He wrote the nutrition curriculum at Yale Medical School.
This is DeVary Boyd. I am a physician.
oncologist, I would avoid the use of very high dose supplements. One classic one is B12,
and people are completely unaware of this, including physicians, that B12 has been linked at higher
doses to a higher risk of lung cancers. And why would that be? It activates cell growth,
cell replication, and as a result, you end up raising the risk of diseases like lung cancer.
and it's very easy to give it because you think it's great for fatigue or other reasons.
Those are not appropriate approaches to using B12 in very high doses.
I would love to hear what you all think of this.
I mean, I've had many doctors offering me a B12 shot.
Right.
Well, I think this is a great example of how vitamins and minerals are active in the human body.
and a small amount, which might be helpful, could lead to some benefit if someone's deficient
in the vitamin or the mineral, but at higher dosages, you're pretty much with all the vitamins
and minerals eventually going to run into trouble. And that's a problem with how these
products are marketed. Because they're presumed safe, basically by Congress, defining them as safe,
it gives the impression to consumers that, you know, if a little bit of a vitamin's good, then a lot must be better. And that, unfortunately, is inaccurate.
I mean, but many of the supplements you see that are not multivitamins, but just, you know, one compound, one mineral will say this gives you, you know, 453 percent of your daily value. How do I interpret that number? Is that real and is it a good thing?

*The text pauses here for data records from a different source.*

/-- The lanes that are written, those that only move on, and those that trap. -/
theorem crossParts {s : State} {x : Issue} {c : Cohort} {f : Form} {elect mk : Bool} {m : Sel}
    (hc : find? s.cohorts x.co = some c) (hon : x.on c f ≠ []) (hmk : elect = true → mk = true)
    (hq : elect = true → isQueue m = false ∧ isStream m = false)
    (hp : elect = true → (c.plain ((x.on c f).head?.getD 0) (srcWord false m)).2 = false) :
    let L := lanesOf elect mk m x c f
    let ls := (x.on c f).map fun k => (k, c.args f k)
    ∃ extra, (if !mk then ((ls.map fun p => (⟨p.1, p.2, ls.map fun q => q.1 % laneWidth⟩ : XLane)), ([] : List Nat), [])
        else if elect then electMasks s x m ls else ((ownMasks x ls).1, [], (ownMasks x ls).2)) =
      (L.good.map (fun k => (⟨k, c.args f k, L.peers k⟩ : XLane)), extra, L.bad.map fun k => (k, x.cause .maskSelf 0)) ∧
    (∀ k, k ∈ extra ++ L.good ↔ k ∈ x.on c f ∧ k ∉ L.bad) ∧ (∀ k ∈ L.good, k ∈ x.on c f) ∧ ∀ k ∈ L.bad, k ∈ x.on c f := by
  intro L ls
  cases mk with
  | false =>
    have he : elect = false := by cases elect <;> simp_all
    subst he
    have h1 : ∀ k : Nat, bit (2 ^ 32 - 1) (k % 32) = true := fun k => bit_ones (Nat.mod_lt _ (by decide))
    have hbad : L.bad = [] := by
      simp only [L, lanesOf, Bool.false_and, Bool.false_eq_true, if_false, Bool.not_false, if_true]
      exact filter_none fun k _ => by rw [h1 k]; rfl
    have hgood : L.good = x.on c f := by
      have : L.good = ((x.on c f).filter fun k => !L.bad.contains k).filter fun k => bit (2 ^ 32 - 1) (k % 32) := rfl
      rw [this, hbad, filter_notin_nil, List.filter_eq_self]
      exact fun k _ => h1 k
    have hpeers : ∀ k, L.peers k = (x.on c f).map (· % 32) := by
      intro k
      have : L.peers k = (((x.on c f).filter fun k => !L.bad.contains k).map (· % 32)).filter fun l => bit (2 ^ 32 - 1) l := rfl
      rw [this, hbad, filter_notin_nil]
      refine List.filter_eq_self.2 fun l hl => ?_
      obtain ⟨j, -, rfl⟩ := List.mem_map.1 hl
      exact h1 j
    refine ⟨[], ?_, ?_, ?_, ?_⟩
    · simp only [Bool.not_false, if_true, hgood, hpeers, hbad, List.map_nil, ls, List.map_map, Function.comp_def, laneWidth]
    · simp [hgood, hbad]
    · simp [hgood]
    · simp [hbad]
  | true =>
    cases elect with
    | false =>
      let p (k : Nat) : Bool := bit ((c.args f k).getLast?.getD 0) (k % 32)
      have hbad : L.bad = (x.on c f).filter fun k => !p k := rfl
      have hleft : ((x.on c f).filter fun k => !L.bad.contains k) = (x.on c f).filter p := by
        rw [hbad]; exact filter_not_filter _ _
      have hgood : L.good = (x.on c f).filter p := by
        have : L.good = ((x.on c f).filter fun k => !L.bad.contains k).filter p := rfl
        rw [this, hleft, filter_self]
      have hpeers : ∀ k, L.peers k = (((x.on c f).filter p).map (· % 32)).filter fun l => bit ((c.args f k).getLast?.getD 0) l := by
        intro k
        have : L.peers k = (((x.on c f).filter fun k => !L.bad.contains k).map (· % 32)).filter
          fun l => bit ((c.args f k).getLast?.getD 0) l := rfl
        rw [this, hleft]
      have hls : (ls.filter fun q => bit (q.2.getLast?.getD 0) (q.1 % laneWidth)) =
          ((x.on c f).filter p).map fun k => (k, c.args f k) := by
        rw [List.filter_map]; rfl
      have hls2 : (ls.filter fun q => !bit (q.2.getLast?.getD 0) (q.1 % laneWidth)) =
          ((x.on c f).filter fun k => !p k).map fun k => (k, c.args f k) := by
        rw [List.filter_map]; rfl
      refine ⟨[], ?_, ?_, ?_, ?_⟩
      · simp only [Bool.not_true, Bool.false_eq_true, if_false, ownMasks, hls, hls2, hgood, hpeers, hbad, List.map_map,
          Function.comp_def, maskLanes_eq, List.map_id']
      · intro k
        simp only [hgood, hbad, List.nil_append, List.mem_filter, Bool.not_eq_true', not_and]
        constructor
        · rintro ⟨a, b⟩; exact ⟨a, fun _ => by simp [b]⟩
        · rintro ⟨a, b⟩; exact ⟨a, by simpa using b a⟩
      · intro k hk; rw [hgood] at hk; exact (List.mem_filter.1 hk).1
      · intro k hk; rw [hbad] at hk; exact (List.mem_filter.1 hk).1
    | true =>
      obtain ⟨e, l, hl⟩ : ∃ e l, x.on c f = e :: l := by
        cases hh : x.on c f with
        | nil => exact absurd hh hon
        | cons a l => exact ⟨a, l, rfl⟩
      have he : (x.on c f).head?.getD 0 = e := by simp [hl]
      obtain ⟨q1, q2⟩ := hq rfl
      have hps := hp rfl
      rw [he] at hps
      let M : Nat := (c.plain e (srcWord false m)).1
      have hmask : ∀ k, L.mask k = M := fun k => by
        have : L.mask k = (c.plain ((x.on c f).head?.getD 0) (srcWord false m)).1 := rfl
        rw [this, he]
      have hbad : L.bad = if bit M (e % 32) then [] else [e] := by
        have : L.bad = if bit (L.mask ((x.on c f).head?.getD 0)) (((x.on c f).head?.getD 0) % 32) then [] else [(x.on c f).head?.getD 0] := rfl
        rw [this, hmask, he]
      have hgood : L.good = ((x.on c f).filter fun k => !L.bad.contains k).filter fun k => bit M (k % 32) := by
        have : L.good = ((x.on c f).filter fun k => !L.bad.contains k).filter fun k => bit (L.mask k) (k % 32) := rfl
        simp only [this, hmask]
      have hpeers : ∀ k, L.peers k = (((x.on c f).filter fun k => !L.bad.contains k).map (· % 32)).filter fun l => bit M l := by
        intro k
        have : L.peers k = (((x.on c f).filter fun k => !L.bad.contains k).map (· % 32)).filter fun l => bit (L.mask k) l := rfl
        simp only [this, hmask]
      have hel : electLane s x m ls = ([], some (e, M)) := by
        simp only [ls, hl, List.map_cons, electLane, hc, q1, q2, Bool.or_self, Bool.false_eq_true, if_false, hps, M]
      have hon1 : (if bit M (e % laneWidth) then ls else ls.filter fun p => p.1 != e) =
          ((x.on c f).filter fun k => !L.bad.contains k).map fun k => (k, c.args f k) := by
        rw [hbad]
        by_cases hb : bit M (e % 32) = true
        · simp only [hb, if_true, laneWidth, ls, filter_notin_nil]
        · simp only [hb, laneWidth, Bool.false_eq_true, if_false, ls, List.filter_map]
          congr 1
          refine List.filter_congr fun k _ => ?_
          simp [bne, BEq.beq]
      refine ⟨((x.on c f).filter fun k => !L.bad.contains k).filter fun k => !bit M (k % 32), ?_, ?_, ?_, ?_⟩
      · simp only [Bool.not_true, Bool.false_eq_true, if_false, if_true, electMasks, hel, List.map_nil, List.nil_append]
        have hfil : (ls.filter fun p => !([] : List Nat).contains p.1) = ls := by simp
        rw [hfil, hon1]
        simp only [hgood, hpeers, List.map_map, List.filter_map, Function.comp_def, maskLanes_eq, List.map_id', laneWidth]
        rw [hbad]
        by_cases hb : bit M (e % 32) = true
        · simp only [hb, if_true, List.map_nil]
        · simp only [hb, Bool.false_eq_true, if_false, List.map_cons, List.map_nil]
      · intro k
        rw [hgood]
        simp only [List.mem_append, List.mem_filter, Bool.not_eq_true', List.contains_eq_mem, decide_eq_false_iff_not]
        constructor
        · rintro (⟨⟨a, b⟩, -⟩ | ⟨⟨a, b⟩, -⟩) <;> exact ⟨a, b⟩
        · rintro ⟨a, b⟩
          cases hb : bit M (k % 32)
          · exact .inl ⟨⟨a, b⟩, rfl⟩
          · exact .inr ⟨⟨a, b⟩, rfl⟩
      · intro k hk
        rw [hgood] at hk
        exact (List.mem_filter.1 (List.mem_filter.1 hk).1).1
      · intro k hk
        rw [hbad] at hk
        split at hk
        · cases hk
        · rw [List.mem_singleton.1 hk, hl]; exact List.mem_cons_self ..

Right. So I think that that gets to another issue that we haven't talked about yet, which is manufacturing problems and manufacturing control, quality control in the supplement industry. This is a very serious problem. And in fact, I really wouldn't trust most of that information that I see on the label. We did a study of melatonon gummies to see how did the actual quantity of melatonin in the gummies compare to the labeled amount of melatonin. And
And what we found was really surprising. I was expecting to find variability, and I thought some
manufacturers might have not included enough melatonin. But in fact, it was the opposite, really.
We found that there was much more melatonin in most of the gummies than expected or listed on the
label. And sometimes two or three times more. So this is the situation where consumers really can't get
a straight story about what's in the supplement just by reading the labels, and that has to do with
very profound problems in manufacturing a supplement. Have you found ingredients that don't even belong there?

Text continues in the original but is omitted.